Rocking Chair No. 1, Rocking Chair No. 2 and Rocking Chair No. 3 are each about 11-12 in. (28-30 cm.) high, the fourth, subtitled Miniature (based on No. 3), is just under half the size of the others. Within this small series, Rocking Chair No. 2 is the only edition which rests the child’s feet tenderly on its mother’s knee as opposed to being precariously held aloft. These sculptures are Moore's only kinetic works; he intended them to be handled and rocked, ‘I discovered while doing them’, Moore recalled, ‘that the speed of the rocking chair depended on the curvature of the base and the disposition of the weights and balances of the sculpture, so each of them rocks at a different speed’ (op. cit., 1968, p. 178). In Rocking Chair No. 2, Moore has excelled in creating not just a kinetic sculpture that captures the playful and loving rapport between a mother and child, he has also synthesised the physical attributes of the figures, and the chair to their simplest forms, creating a wonderful modernist sculpture, which balances and harmonises the two figures together. Moore liked to vary the patination on his sculpture, but in the case of this cast of Rocking Chair No. 2, he has chosen a very dark brown and even patina, almost creating a silhouette, further accentuating the viewers eye to the powerful simplicity of the form, through the bold separation of the solid with the void.

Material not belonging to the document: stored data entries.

-- ==== Sys2Proof/Laws/State.lean ====
section
/-!
SUPPORT. What each named update of `State` does to each field, so that no proof unfolds a record update.
-/

namespace Sys2Proof.Machine

@[simp] theorem State.report_cfg (s : State) (e : Event) :
    (s.report e).cfg = s.cfg := rfl
@[simp] theorem State.report_syncPos (s : State) (e : Event) :
    (s.report e).syncPos = s.syncPos := rfl
@[simp] theorem State.report_syncHist (s : State) (e : Event) :
    (s.report e).syncHist = s.syncHist := rfl
@[simp] theorem State.report_frmBuf (s : State) (e : Event) :
    (s.report e).frmBuf = s.frmBuf := rfl
@[simp] theorem State.report_frmLen (s : State) (e : Event) :
    (s.report e).frmLen = s.frmLen := rfl
@[simp] theorem State.report_frmOvf (s : State) (e : Event) :
    (s.report e).frmOvf = s.frmOvf := rfl
@[simp] theorem State.report_lastEvt (s : State) (e : Event) :
    (s.report e).lastEvt = e := rfl
@[simp] theorem State.report_resStatus (s : State) (e : Event) :
    (s.report e).resStatus = s.resStatus := rfl
@[simp] theorem State.report_resCmd (s : State) (e : Event) :
    (s.report e).resCmd = s.resCmd := rfl
@[simp] theorem State.report_resNseg (s : State) (e : Event) :
    (s.report e).resNseg = s.resNseg := rfl
@[simp] theorem State.report_resSegOff (s : State) (e : Event) :
    (s.report e).resSegOff = s.resSegOff := rfl
@[simp] theorem State.report_resSegLen (s : State) (e : Event) :
    (s.report e).resSegLen = s.resSegLen := rfl
@[simp] theorem State.report_resData (s : State) (e : Event) :
    (s.report e).resData = s.resData := rfl
@[simp] theorem State.report_evtValid (s : State) (e : Event) :
    (s.report e).evtValid = s.evtValid := rfl
@[simp] theorem State.report_inputs (s : State) (e : Event) :
    (s.report e).inputs = s.inputs := rfl
@[simp] theorem State.report_lastRead (s : State) (e : Event) :
    (s.report e).lastRead = s.lastRead := rfl
@[simp] theorem State.report_draws (s : State) (e : Event) :
    (s.report e).draws = s.draws := rfl

@[simp] theorem State.restartSync_cfg (s : State) :
    (s.restartSync).cfg = s.cfg := rfl
@[simp] theorem State.restartSync_syncPos (s : State) :
    (s.restartSync).syncPos = 0 := rfl
@[simp] theorem State.restartSync_syncHist (s : State) :
    (s.restartSync).syncHist = s.syncHist := rfl
@[simp] theorem State.restartSync_frmBuf (s : State) :
    (s.restartSync).frmBuf = s.frmBuf := rfl
@[simp] theorem State.restartSync_frmLen (s : State) :
    (s.restartSync).frmLen = s.frmLen := rfl
@[simp] theorem State.restartSync_frmOvf (s : State) :
    (s.restartSync).frmOvf = s.frmOvf := rfl
@[simp] theorem State.restartSync_lastEvt (s : State) :
    (s.restartSync).lastEvt = s.lastEvt := rfl
@[simp] theorem State.restartSync_resStatus (s : State) :
    (s.restartSync).resStatus = s.resStatus := rfl
@[simp] theorem State.restartSync_resCmd (s : State) :
    (s.restartSync).resCmd = s.resCmd := rfl
@[simp] theorem State.restartSync_resNseg (s : State) :
    (s.restartSync).resNseg = s.resNseg := rfl
@[simp] theorem State.restartSync_resSegOff (s : State) :
    (s.restartSync).resSegOff = s.resSegOff := rfl
@[simp] theorem State.restartSync_resSegLen (s : State) :
    (s.restartSync).resSegLen = s.resSegLen := rfl
@[simp] theorem State.restartSync_resData (s : State) :
    (s.restartSync).resData = s.resData := rfl
@[simp] theorem State.restartSync_evtValid (s : State) :
    (s.restartSync).evtValid = s.evtValid := rfl
@[simp] theorem State.restartSync_inputs (s : State) :
    (s.restartSync).inputs = s.inputs := rfl
@[simp] theorem State.restartSync_lastRead (s : State) :
    (s.restartSync).lastRead = s.lastRead := rfl
@[simp] theorem State.restartSync_draws (s : State) :
    (s.restartSync).draws = s.draws := rfl

@[simp] theorem State.pushHist_cfg (s : State) (d : Byte) :
    (s.pushHist d).cfg = s.cfg := rfl
@[simp] theorem State.pushHist_syncPos (s : State) (d : Byte) :
    (s.pushHist d).syncPos = s.syncPos + 1 := rfl
@[simp] theorem State.pushHist_syncHist (s : State) (d : Byte) :
    (s.pushHist d).syncHist = s.syncHist.write s.syncPos.toNat d := rfl
@[simp] theorem State.pushHist_frmBuf (s : State) (d : Byte) :
    (s.pushHist d).frmBuf = s.frmBuf := rfl
@[simp] theorem State.pushHist_frmLen (s : State) (d : Byte) :
    (s.pushHist d).frmLen = s.frmLen := rfl
@[simp] theorem State.pushHist_frmOvf (s : State) (d : Byte) :
    (s.pushHist d).frmOvf = s.frmOvf := rfl
@[simp] theorem State.pushHist_lastEvt (s : State) (d : Byte) :
    (s.pushHist d).lastEvt = s.lastEvt := rfl
@[simp] theorem State.pushHist_resStatus (s : State) (d : Byte) :
    (s.pushHist d).resStatus = s.resStatus := rfl
@[simp] theorem State.pushHist_resCmd (s : State) (d : Byte) :
    (s.pushHist d).resCmd = s.resCmd := rfl
@[simp] theorem State.pushHist_resNseg (s : State) (d : Byte) :
    (s.pushHist d).resNseg = s.resNseg := rfl
@[simp] theorem State.pushHist_resSegOff (s : State) (d : Byte) :
    (s.pushHist d).resSegOff = s.resSegOff := rfl
@[simp] theorem State.pushHist_resSegLen (s : State) (d : Byte) :
    (s.pushHist d).resSegLen = s.resSegLen := rfl
@[simp] theorem State.pushHist_resData (s : State) (d : Byte) :
    (s.pushHist d).resData = s.resData := rfl
@[simp] theorem State.pushHist_evtValid (s : State) (d : Byte) :
    (s.pushHist d).evtValid = s.evtValid := rfl
@[simp] theorem State.pushHist_inputs (s : State) (d : Byte) :
    (s.pushHist d).inputs = s.inputs := rfl
@[simp] theorem State.pushHist_lastRead (s : State) (d : Byte) :
    (s.pushHist d).lastRead = s.lastRead := rfl
@[simp] theorem State.pushHist_draws (s : State) (d : Byte) :
    (s.pushHist d).draws = s.draws := rfl

@[simp] theorem State.pushFrame_cfg (s : State) (d : Byte) :
    (s.pushFrame d).cfg = s.cfg := rfl
@[simp] theorem State.pushFrame_syncPos (s : State) (d : Byte) :
    (s.pushFrame d).syncPos = s.syncPos := rfl
@[simp] theorem State.pushFrame_syncHist (s : State) (d : Byte) :
    (s.pushFrame d).syncHist = s.syncHist := rfl
@[simp] theorem State.pushFrame_frmBuf (s : State) (d : Byte) :
    (s.pushFrame d).frmBuf = s.frmBuf.write s.frmLen.toNat d := rfl
@[simp] theorem State.pushFrame_frmLen (s : State) (d : Byte) :
    (s.pushFrame d).frmLen = s.frmLen + 1 := rfl
@[simp] theorem State.pushFrame_frmOvf (s : State) (d : Byte) :
    (s.pushFrame d).frmOvf = s.frmOvf := rfl
@[simp] theorem State.pushFrame_lastEvt (s : State) (d : Byte) :
    (s.pushFrame d).lastEvt = s.lastEvt := rfl
@[simp] theorem State.pushFrame_resStatus (s : State) (d : Byte) :
    (s.pushFrame d).resStatus = s.resStatus := rfl
@[simp] theorem State.pushFrame_resCmd (s : State) (d : Byte) :
    (s.pushFrame d).resCmd = s.resCmd := rfl
@[simp] theorem State.pushFrame_resNseg (s : State) (d : Byte) :
    (s.pushFrame d).resNseg = s.resNseg := rfl
@[simp] theorem State.pushFrame_resSegOff (s : State) (d : Byte) :
    (s.pushFrame d).resSegOff = s.resSegOff := rfl
@[simp] theorem State.pushFrame_resSegLen (s : State) (d : Byte) :
    (s.pushFrame d).resSegLen = s.resSegLen := rfl
@[simp] theorem State.pushFrame_resData (s : State) (d : Byte) :
    (s.pushFrame d).resData = s.resData := rfl
@[simp] theorem State.pushFrame_evtValid (s : State) (d : Byte) :
    (s.pushFrame d).evtValid = s.evtValid := rfl
@[simp] theorem State.pushFrame_inputs (s : State) (d : Byte) :
    (s.pushFrame d).inputs = s.inputs := rfl
@[simp] theorem State.pushFrame_lastRead (s : State) (d : Byte) :
    (s.pushFrame d).lastRead = s.lastRead := rfl
@[simp] theorem State.pushFrame_draws (s : State) (d : Byte) :
    (s.pushFrame d).draws = s.draws := rfl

Rocking Chair No. 2, is a wonderful demonstration of Moore’s skill as a sculptor in creating something beautiful as well as functional. The sculpture’s importance is reinforced not only because of its place in the trajectory of Moore’s oeuvre, but also its relation to one of the most momentous occasions of his personal life. Grohmann has written: ‘[The Rocking Chairs] are enchanting impromptus, the offspring of a lighter muse. One is inclined to suppose that family life underwent a happy release of tension through his young daughter Mary, forgetting that at the same period the frightful 'Helmet' series came into being ... As with Mozart, tragedy is next door to comedy ... jubilation is all the more genuine when behind it stands the totality of life with all its unresolved conflicts’ (W. Grohmann, The Art of Henry Moore, London, 1960, pp. 142-143).